• Data shown:
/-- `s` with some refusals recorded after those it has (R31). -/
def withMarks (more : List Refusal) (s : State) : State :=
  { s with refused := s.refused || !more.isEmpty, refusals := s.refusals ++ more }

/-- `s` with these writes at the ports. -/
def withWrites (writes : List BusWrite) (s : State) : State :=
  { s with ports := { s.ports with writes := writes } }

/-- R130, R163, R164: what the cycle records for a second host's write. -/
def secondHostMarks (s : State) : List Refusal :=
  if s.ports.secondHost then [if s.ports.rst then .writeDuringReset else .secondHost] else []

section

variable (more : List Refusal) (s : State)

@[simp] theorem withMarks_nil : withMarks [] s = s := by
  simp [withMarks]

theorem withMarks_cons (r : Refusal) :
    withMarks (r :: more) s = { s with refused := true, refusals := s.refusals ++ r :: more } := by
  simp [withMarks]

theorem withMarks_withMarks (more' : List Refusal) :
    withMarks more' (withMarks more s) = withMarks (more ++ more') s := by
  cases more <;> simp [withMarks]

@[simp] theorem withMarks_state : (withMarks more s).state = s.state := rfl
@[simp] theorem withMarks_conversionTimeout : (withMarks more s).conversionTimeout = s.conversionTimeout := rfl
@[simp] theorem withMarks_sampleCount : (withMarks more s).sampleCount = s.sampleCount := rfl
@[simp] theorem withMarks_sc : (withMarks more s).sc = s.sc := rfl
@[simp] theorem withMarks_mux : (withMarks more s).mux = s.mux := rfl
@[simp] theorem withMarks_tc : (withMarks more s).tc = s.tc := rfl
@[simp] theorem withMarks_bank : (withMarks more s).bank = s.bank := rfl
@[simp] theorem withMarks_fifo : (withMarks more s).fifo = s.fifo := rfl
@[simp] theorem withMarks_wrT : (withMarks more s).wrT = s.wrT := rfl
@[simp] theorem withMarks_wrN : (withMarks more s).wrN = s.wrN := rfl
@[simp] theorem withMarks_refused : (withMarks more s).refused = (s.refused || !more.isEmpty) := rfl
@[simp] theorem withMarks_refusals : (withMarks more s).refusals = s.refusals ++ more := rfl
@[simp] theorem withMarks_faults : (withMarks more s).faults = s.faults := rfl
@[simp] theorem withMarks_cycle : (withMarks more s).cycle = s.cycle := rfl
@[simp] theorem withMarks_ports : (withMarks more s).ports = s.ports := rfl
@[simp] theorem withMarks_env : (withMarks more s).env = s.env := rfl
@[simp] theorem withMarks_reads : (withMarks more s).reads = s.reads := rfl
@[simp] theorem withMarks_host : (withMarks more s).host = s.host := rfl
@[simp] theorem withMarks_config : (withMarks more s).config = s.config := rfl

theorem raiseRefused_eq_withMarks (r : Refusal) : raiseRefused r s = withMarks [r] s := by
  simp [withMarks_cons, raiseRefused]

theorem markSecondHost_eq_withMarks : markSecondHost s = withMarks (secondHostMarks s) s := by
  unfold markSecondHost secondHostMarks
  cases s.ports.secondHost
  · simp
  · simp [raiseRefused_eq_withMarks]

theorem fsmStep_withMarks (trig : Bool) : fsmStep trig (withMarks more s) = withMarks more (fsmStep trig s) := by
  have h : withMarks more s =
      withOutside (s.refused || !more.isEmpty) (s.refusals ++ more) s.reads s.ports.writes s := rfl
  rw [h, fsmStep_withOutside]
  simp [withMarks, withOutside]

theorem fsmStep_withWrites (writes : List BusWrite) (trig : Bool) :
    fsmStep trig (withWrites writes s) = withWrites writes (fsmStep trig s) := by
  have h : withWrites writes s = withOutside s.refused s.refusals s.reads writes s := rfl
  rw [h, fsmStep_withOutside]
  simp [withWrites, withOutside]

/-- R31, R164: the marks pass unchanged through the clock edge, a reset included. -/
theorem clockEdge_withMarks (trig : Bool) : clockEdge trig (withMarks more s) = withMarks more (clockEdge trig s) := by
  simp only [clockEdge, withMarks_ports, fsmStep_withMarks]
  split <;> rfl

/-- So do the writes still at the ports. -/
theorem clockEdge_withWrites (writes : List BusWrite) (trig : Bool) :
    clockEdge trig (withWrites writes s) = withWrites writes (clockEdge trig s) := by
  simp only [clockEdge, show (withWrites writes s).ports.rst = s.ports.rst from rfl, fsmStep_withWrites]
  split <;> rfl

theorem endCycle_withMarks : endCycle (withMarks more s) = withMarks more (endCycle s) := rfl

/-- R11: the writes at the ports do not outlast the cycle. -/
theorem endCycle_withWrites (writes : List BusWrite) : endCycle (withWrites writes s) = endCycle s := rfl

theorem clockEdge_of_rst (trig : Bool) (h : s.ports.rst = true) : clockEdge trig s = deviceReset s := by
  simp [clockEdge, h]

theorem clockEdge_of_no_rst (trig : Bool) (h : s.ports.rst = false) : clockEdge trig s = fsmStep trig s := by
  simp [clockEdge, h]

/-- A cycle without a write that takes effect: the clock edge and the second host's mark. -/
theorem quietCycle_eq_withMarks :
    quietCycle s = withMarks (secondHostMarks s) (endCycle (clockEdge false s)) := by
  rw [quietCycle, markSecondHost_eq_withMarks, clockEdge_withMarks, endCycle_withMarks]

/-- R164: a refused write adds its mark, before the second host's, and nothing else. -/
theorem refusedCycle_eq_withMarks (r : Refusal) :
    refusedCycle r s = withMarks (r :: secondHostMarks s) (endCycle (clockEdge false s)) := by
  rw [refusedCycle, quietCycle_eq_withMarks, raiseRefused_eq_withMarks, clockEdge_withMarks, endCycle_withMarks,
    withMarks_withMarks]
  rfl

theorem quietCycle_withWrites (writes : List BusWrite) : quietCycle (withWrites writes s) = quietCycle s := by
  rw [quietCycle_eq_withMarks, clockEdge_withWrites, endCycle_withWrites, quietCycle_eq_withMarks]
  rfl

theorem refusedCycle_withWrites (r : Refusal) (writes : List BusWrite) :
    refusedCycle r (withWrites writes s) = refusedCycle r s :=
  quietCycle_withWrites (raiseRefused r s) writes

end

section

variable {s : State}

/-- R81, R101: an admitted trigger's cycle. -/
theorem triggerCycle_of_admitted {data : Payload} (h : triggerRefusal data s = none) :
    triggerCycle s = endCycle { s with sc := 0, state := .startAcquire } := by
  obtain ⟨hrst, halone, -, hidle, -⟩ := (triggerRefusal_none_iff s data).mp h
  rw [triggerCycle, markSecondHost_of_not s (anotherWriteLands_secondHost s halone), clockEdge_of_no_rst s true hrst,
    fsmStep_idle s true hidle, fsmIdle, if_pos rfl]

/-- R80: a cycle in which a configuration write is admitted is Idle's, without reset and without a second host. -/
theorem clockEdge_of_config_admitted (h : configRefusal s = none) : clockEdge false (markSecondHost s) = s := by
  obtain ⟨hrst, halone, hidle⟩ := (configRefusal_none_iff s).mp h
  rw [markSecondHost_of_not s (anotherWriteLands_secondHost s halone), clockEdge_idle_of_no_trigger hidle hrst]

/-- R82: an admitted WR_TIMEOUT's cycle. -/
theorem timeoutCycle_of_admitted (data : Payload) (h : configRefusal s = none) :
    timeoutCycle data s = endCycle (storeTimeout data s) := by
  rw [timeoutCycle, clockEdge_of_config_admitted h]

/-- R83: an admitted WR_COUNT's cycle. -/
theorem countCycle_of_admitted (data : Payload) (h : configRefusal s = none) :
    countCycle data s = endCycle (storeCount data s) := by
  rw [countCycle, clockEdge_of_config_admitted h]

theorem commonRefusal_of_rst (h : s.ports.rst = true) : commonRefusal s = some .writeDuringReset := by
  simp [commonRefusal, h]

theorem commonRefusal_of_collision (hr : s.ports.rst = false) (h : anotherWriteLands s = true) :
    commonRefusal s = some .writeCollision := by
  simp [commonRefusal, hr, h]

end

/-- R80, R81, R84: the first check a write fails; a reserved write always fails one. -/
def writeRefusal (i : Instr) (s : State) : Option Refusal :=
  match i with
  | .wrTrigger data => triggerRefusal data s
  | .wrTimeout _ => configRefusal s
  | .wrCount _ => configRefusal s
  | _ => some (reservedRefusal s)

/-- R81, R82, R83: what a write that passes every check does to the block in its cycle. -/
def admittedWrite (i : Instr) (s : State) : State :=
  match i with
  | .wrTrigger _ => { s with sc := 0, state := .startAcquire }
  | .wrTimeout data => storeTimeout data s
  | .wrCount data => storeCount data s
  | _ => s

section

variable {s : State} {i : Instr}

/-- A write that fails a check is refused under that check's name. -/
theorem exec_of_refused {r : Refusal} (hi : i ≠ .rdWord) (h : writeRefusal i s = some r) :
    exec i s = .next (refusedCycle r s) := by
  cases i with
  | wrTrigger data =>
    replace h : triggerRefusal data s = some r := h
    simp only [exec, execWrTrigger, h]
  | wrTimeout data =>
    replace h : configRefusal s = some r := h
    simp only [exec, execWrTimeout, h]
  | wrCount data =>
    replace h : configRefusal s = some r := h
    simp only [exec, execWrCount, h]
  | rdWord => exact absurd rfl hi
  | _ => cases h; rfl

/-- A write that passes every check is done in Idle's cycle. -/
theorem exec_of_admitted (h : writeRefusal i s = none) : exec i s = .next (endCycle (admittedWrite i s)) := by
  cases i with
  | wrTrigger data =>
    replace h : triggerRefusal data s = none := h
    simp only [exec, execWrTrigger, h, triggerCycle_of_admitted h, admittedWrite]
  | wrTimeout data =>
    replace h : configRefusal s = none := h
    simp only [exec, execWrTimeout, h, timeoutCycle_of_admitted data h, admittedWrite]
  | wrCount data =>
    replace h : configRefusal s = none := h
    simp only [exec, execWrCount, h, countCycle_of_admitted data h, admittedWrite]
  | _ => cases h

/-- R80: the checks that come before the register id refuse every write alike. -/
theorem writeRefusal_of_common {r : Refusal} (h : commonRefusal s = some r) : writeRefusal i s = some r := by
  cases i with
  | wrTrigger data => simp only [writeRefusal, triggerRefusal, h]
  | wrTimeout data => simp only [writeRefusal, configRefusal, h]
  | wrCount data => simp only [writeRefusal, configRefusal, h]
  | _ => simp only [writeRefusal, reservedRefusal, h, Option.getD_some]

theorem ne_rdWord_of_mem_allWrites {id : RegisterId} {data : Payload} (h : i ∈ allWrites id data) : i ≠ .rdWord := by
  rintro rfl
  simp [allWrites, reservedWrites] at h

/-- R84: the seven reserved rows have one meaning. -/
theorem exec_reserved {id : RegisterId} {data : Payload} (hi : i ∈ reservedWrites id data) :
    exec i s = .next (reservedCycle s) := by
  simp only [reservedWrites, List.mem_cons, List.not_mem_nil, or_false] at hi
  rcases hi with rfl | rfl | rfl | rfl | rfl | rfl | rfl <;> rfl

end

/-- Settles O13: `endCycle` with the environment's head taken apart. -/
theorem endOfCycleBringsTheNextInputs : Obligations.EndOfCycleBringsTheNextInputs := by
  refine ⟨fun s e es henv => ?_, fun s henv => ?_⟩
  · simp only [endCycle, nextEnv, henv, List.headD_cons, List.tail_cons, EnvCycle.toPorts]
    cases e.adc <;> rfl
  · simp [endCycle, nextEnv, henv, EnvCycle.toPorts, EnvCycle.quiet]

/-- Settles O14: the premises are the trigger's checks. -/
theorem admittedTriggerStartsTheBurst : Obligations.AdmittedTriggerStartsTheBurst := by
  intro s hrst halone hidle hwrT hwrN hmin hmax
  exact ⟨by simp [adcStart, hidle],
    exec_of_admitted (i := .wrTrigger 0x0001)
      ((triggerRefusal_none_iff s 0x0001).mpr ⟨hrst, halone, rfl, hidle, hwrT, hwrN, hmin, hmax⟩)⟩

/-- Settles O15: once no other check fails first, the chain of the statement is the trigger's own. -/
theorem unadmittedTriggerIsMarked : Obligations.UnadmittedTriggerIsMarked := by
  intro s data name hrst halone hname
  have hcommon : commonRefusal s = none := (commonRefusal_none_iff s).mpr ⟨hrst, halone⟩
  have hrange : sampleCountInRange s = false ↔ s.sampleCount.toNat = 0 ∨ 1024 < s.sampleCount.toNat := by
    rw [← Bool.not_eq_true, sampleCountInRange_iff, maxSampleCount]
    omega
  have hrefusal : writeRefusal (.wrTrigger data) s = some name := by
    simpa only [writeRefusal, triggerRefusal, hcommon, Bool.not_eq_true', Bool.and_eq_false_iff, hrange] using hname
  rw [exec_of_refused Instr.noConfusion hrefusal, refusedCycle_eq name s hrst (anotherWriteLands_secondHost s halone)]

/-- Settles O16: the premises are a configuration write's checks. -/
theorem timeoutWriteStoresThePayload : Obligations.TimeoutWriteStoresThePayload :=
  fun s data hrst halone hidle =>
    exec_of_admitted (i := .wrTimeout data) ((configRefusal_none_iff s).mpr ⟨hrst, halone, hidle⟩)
* * *
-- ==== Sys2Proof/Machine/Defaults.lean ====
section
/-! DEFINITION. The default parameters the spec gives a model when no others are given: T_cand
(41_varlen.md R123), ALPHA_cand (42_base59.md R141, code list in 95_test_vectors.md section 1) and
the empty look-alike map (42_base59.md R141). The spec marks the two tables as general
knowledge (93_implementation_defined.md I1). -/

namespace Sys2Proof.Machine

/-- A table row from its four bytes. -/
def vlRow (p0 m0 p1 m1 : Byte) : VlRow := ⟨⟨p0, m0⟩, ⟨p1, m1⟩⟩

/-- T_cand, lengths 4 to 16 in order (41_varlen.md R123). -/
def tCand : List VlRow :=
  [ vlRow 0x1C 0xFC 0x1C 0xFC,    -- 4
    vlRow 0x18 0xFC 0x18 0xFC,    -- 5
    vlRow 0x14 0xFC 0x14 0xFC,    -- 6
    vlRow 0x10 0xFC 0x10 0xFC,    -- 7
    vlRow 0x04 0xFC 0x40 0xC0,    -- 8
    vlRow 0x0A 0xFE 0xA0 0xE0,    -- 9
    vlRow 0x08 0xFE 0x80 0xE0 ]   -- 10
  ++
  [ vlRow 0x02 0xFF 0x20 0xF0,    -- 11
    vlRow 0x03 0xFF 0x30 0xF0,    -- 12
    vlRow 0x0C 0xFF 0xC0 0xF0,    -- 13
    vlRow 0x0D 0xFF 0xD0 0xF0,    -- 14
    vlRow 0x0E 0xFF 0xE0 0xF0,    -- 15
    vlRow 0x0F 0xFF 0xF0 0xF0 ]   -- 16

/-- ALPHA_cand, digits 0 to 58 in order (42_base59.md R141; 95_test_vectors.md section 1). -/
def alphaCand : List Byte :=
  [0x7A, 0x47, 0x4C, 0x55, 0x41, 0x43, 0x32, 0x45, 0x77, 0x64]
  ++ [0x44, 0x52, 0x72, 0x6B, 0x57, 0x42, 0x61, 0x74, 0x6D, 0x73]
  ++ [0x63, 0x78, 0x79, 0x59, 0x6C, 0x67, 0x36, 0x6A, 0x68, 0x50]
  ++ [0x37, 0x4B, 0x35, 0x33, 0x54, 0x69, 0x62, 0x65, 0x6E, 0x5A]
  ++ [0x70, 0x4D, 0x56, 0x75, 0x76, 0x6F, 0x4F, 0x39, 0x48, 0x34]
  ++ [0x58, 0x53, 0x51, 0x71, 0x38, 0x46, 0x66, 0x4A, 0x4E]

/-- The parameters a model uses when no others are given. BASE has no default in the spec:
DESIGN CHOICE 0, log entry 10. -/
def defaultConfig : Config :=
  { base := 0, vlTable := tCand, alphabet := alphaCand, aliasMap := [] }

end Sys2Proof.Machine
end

• What you have to do: How many lines of the material hold the string "hmax"? Answer with the number only.

• Exercise solution: 2